The broad public is implicitly wrong; the 55 selected economists are implicitly right; and “the difference may depend on the definition of ‘better.'” Indeed.
The headline they could write for this story is Economists and Public Split in their Opinion of the Economy (but Sometimes Agree with Each Other) as it continues:
The economists and public were in line on their views of President Barack Obama’s handling of the economy. Half the respondents to the WSJ/NBC poll disapprove of it; 46% approve. Among the economists, 29 or 64% of those who answered the question disapprove. And similar majorities of the public (63%) and the economists (70%) agree that Congress should focus on reducing the budget deficit even if it means it will take longer for the economy to recover.
So even though economists think it’s going to improve, the reason it will improve is because of a policy they disapprove of; 70% of the economists would be happy to slow down the improvement by deliberate short-term government policy.
“The public” becomes the straw man for this story, something to define the economists against. The two polls were taken independently, nearly a month apart. “The public” was represented by 1000 adults who presumably believe that “your opinion is important to us” (22% are retired). They were asked qualitative questions, i.e. “During the next twelve months, do you think that the nation’s economy will get better, get worse, or stay about the same?” The 55 economists were asked for numeric forecasts for GDP, CPI, unemployment, housing starts and prices, and crude oil prices, by quarter, for the next year. They were also asked a dozen specific questions, four of which matched those asked in the public poll.
Paul Krugman, the economist and columnist for The New York Times, who won the 2008 Nobel Prize in Economics, disagrees with the 70%: “I and others have watched, with amazement and horror, the emergence of a consensus in policy circles in favor of immediate fiscal austerity.” For broad background read his excellent article: “How Did Economists Get It So Wrong?”
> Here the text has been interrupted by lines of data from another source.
/-! ## Delivery (R340, R343, R346, R352-R354, R356) -/

/-- The job seed of a step (02 R57). -/
def State.seedOf (s : State) (id : StepId) : Nat :=
  ((s.step? id).map (·.seed)).getD (s.reg64 Reg.sftJobSeed0 Reg.sftJobSeed1)

/-- Write the elements of a delivered block: logical index, bits. -/
def State.writeElems (s : State) (t : TensorDesc) (poison : Bool) : List (Nat × Nat) → State × Res Unit
  | [] => (s, .ok ())
  | (lin, w) :: l =>
    match s.writeOrPoison (t.addr lin) ((Fmt.ofCode t.fmt).width / 8) w poison with
    | (s, .stop c) => (s, .stop c)
    | (s, .ok _) => State.writeElems s t poison l

/-- The logical indices of a block's elements in a tensor. -/
def TensorDesc.blockLins (t : TensorDesc) (blk : Nat) : List Nat :=
  ((List.range 64).map fun i => 64 * blk + i).filter (· < t.count)

/-- The converted elements of a delivered ore block (R353). -/
def State.deliverOreElems (s : State) (b : Bucket) (t : TensorDesc) (blk w : Nat) : List (Nat × Nat) :=
  let ncb := Ncb.ofNat (b.get 31 1)
  (t.blockLins blk).map fun lin =>
    let r := if ncb.rnd = 2 then keyedDraw (s.seedOf b.step) b.step.num t.tid lin 0 0 else 0
    (lin, ((Fmt.ofCode ncb.fmt).convert ncb.sat ncb.rnd r (oreSource b.oreW w (lin % 64) (b.get 30 1) b.total)).1)

/-- What delivery has done so far: elements stored, and the anchors delivered. -/
structure Delivery where
  stored : List (Nat × Nat × Nat)
  anchors : List Int

/-- Deliver one ore block (R340, R343, R346, R353). -/
def State.deliverOre (s : State) (b : Bucket) (t : TensorDesc) (blk : Nat) (d : Delivery) : State × Res Delivery :=
  match s.scratchRead b blk with
  | (s, .stop c) => (s, .stop c)
  | (s, .ok (w0, _)) =>
    let w := if (s.poisonOf b.step).isSome then w0 ||| 2 ^ 12 else w0
    let poison := w.testBit 12
    let s := s.bumpIf poison Reg.hstPoisonCnt
    let s := if w.testBit 11 then
        (s.bump Reg.hstFinalBreachCnt).report b.step
          ⟨7, b.finalSeal, false, (b.cmd.map (·.1)).getD 0, packFields [(2, b.num), (4, blk)]⟩
      else s
    let raw := b.get 30 1 = 2
    let elems := if raw then [] else s.deliverOreElems b t blk w
    let r := if raw then s.writeOrPoison (t.base + b.blockBytes * blk) b.blockBytes w poison
      else s.writeElems t poison elems
    match r with
    | (s, .stop c) => (s, .stop c)
    | (s, .ok _) =>
      let a := b.get 16 8
      let r := if a = 0 then (s, Res.ok ()) else s.devWrite none (a + 2 * blk) 2 (ofInt 16 (oreAnchor w))
      match r with
      | (s, .stop c) => (s, .stop c)
      | (s, .ok _) =>
        let s := if poison && b.step.seq = s.seqNo then s.poisonStep b.step.num 6 0 s.node else s
        (s, .ok ⟨if poison then d.stored else d.stored ++ elems.map fun e => (e.1, e.2, 0), d.anchors ++ [oreAnchor w]⟩)

/-- Deliver one block of a selecting kind in the layouts of 05 R132 and R133. -/
def State.deliverSel (s : State) (b : Bucket) (t : TensorDesc) (blk : Nat) (d : Delivery) : State × Res Delivery :=
  match s.scratchRead b blk with
  | (s, .stop c) => (s, .stop c)
  | (s, .ok (w, bad)) =>
    let poison := bad || (s.poisonOf b.step).isSome
    let s := s.bumpIf poison Reg.hstPoisonCnt
    let m := Fmt.ofCode t.fmt
    let blank := selEmpty b.kind m b.k
    let w := if b.total = 0 then blank else w
    if b.kind = 7 then
      if t.rows ≤ blk then (s, .ok d)
      else
        let st := topState m (rowCands m false b.k w)
        match s.writeOrPoison (t.rowAddr blk) t.stateBytes (st % 2 ^ (8 * t.stateBytes)) poison with
        | (s, .stop c) => (s, .stop c)
        | (s, .ok _) => (s, .ok d)
    else if 5 ≤ b.kind then
      match s.each (fun s lin => s.writeOrPoison (t.stateAddr lin) 8 (getBytes w (8 * (lin % 64)) 8) poison)
          (t.blockLins blk) with
      | (s, .stop c) => (s, .stop c)
      | (s, .ok _) => (s, .ok d)
    else
      let elems := (t.blockLins blk).map fun lin => (lin, getBytes w (8 * (lin % 64)) 4)
      match s.writeElems t poison elems with
      | (s, .stop c) => (s, .stop c)
      | (s, .ok _) => (s, .ok ⟨if poison then d.stored else d.stored ++ elems.map fun e => (e.1, e.2, 0), d.anchors⟩)

/-- Deliver blocks in order. -/
def State.deliverBlocks (s : State) (b : Bucket) (t : TensorDesc) : List Nat → Delivery → State × Res Delivery
  | [], d => (s, .ok d)
  | x :: l, d =>
    match (if b.kind = 0 then s.deliverOre b t x d else s.deliverSel b t x d) with
    | (s, .stop c) => (s, .stop c)
    | (s, .ok d) => State.deliverBlocks s b t l d

/-- Does a delivery store elements through DEST's descriptor (03 R73): a converted sum, or a maximum or minimum.
(DESIGN CHOICE: notes/assumptions/101) -/
def Bucket.convertsOut (b : Bucket) : Bool := (b.kind = 0 && b.get 30 1 ≠ 2) || b.kind = 3 || b.kind = 4

/-- The reports and counts of a delivery (R351, R352), and the command's work is done. -/
def State.reportDelivery (s : State) (b : Bucket) (shaft cmd count mask : Nat) (anchors : List Int) : State :=
  let n := s.membersOf b.entry
  let lo := anchors.foldl min (anchors.headD 0)
  let hi := anchors.foldl max (anchors.headD 0)
  let s := s.report b.step ⟨1, false, false, shaft, packFields
    [(2, b.num), (1, (decide (b.included = some false)).toNat), (1, b.reshifts), (4, count), (4, mask), (2, ofInt 16 lo),
     (2, ofInt 16 hi)]⟩
  let s := (s.bump Reg.hstBucketCnt).bumpN Reg.hstExcludedCnt (n - count)
  (s.modBucket b.num fun b => { b with delivered := true }).cmdDone shaft cmd

/-- The addresses that a delivery writes. -/
def Bucket.deliverSpans (b : Bucket) (t : TensorDesc) : List (Nat × Nat) :=
  (if b.get 16 8 = 0 then [] else [(b.get 16 8, 2 * b.size)]) ++ destSpans b.entry t 1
What does this suggest for the future of publishing? One way or another, the economy will not offer much succor for several seasons. Growth in media in the West will come despite the economy, not because of it. Apple innovates with the iPad and succeeds in a down economy while advertising sales remain sluggish. (Google reported Thursday that it can’t get them up much either, while its innovations have yet to “move the needle.”)
And economics will continue to earn its sobriquet “the dismal science.”
PS: I want to acknowledge one aspect of the overall process used by The Wall Street Journal in developing its coverage of this story. Even non-subscribers can download the original data used for its reporting (although the xls-format document provides only aggregate numbers on the qualitative answers from the economists and you have to hunt for the public survey). You can also download previous forecasts, and chuckle when they miss the mark by a mile, or marvel when they’re on the money.
My credo for this site is: Write what you will, but always try to provide the source material used to form your judgment. Readers in return have the option for an informed assessment of your opinion rather than the worthless nattering that passes for commentary on most websites.
And so kudos to the WSJ. By examining all of the data offered, and gathering some extra (all of it referenced and linked) I’ve formed my judgment.
I pointed out above some apples and oranges aspects of the two surveys. Here are a few more:
1. A World of Contradictions
The group of economists described above weighed in at 50/50 on the financial regulation legislation passed Thursday. According to the WSJ: “Economists surveyed by The Wall Street Journal this week were evenly split on whether they would have voted for the financial regulatory bill that passed the Senate Thursday. Of those surveyed, 21 said they would vote yes; 22, no.” (Neither the report nor the spreadsheet reveal what the other ten respondents said: it’s not clear whether all 55 answered the qualitative questions or just the numeric ones.)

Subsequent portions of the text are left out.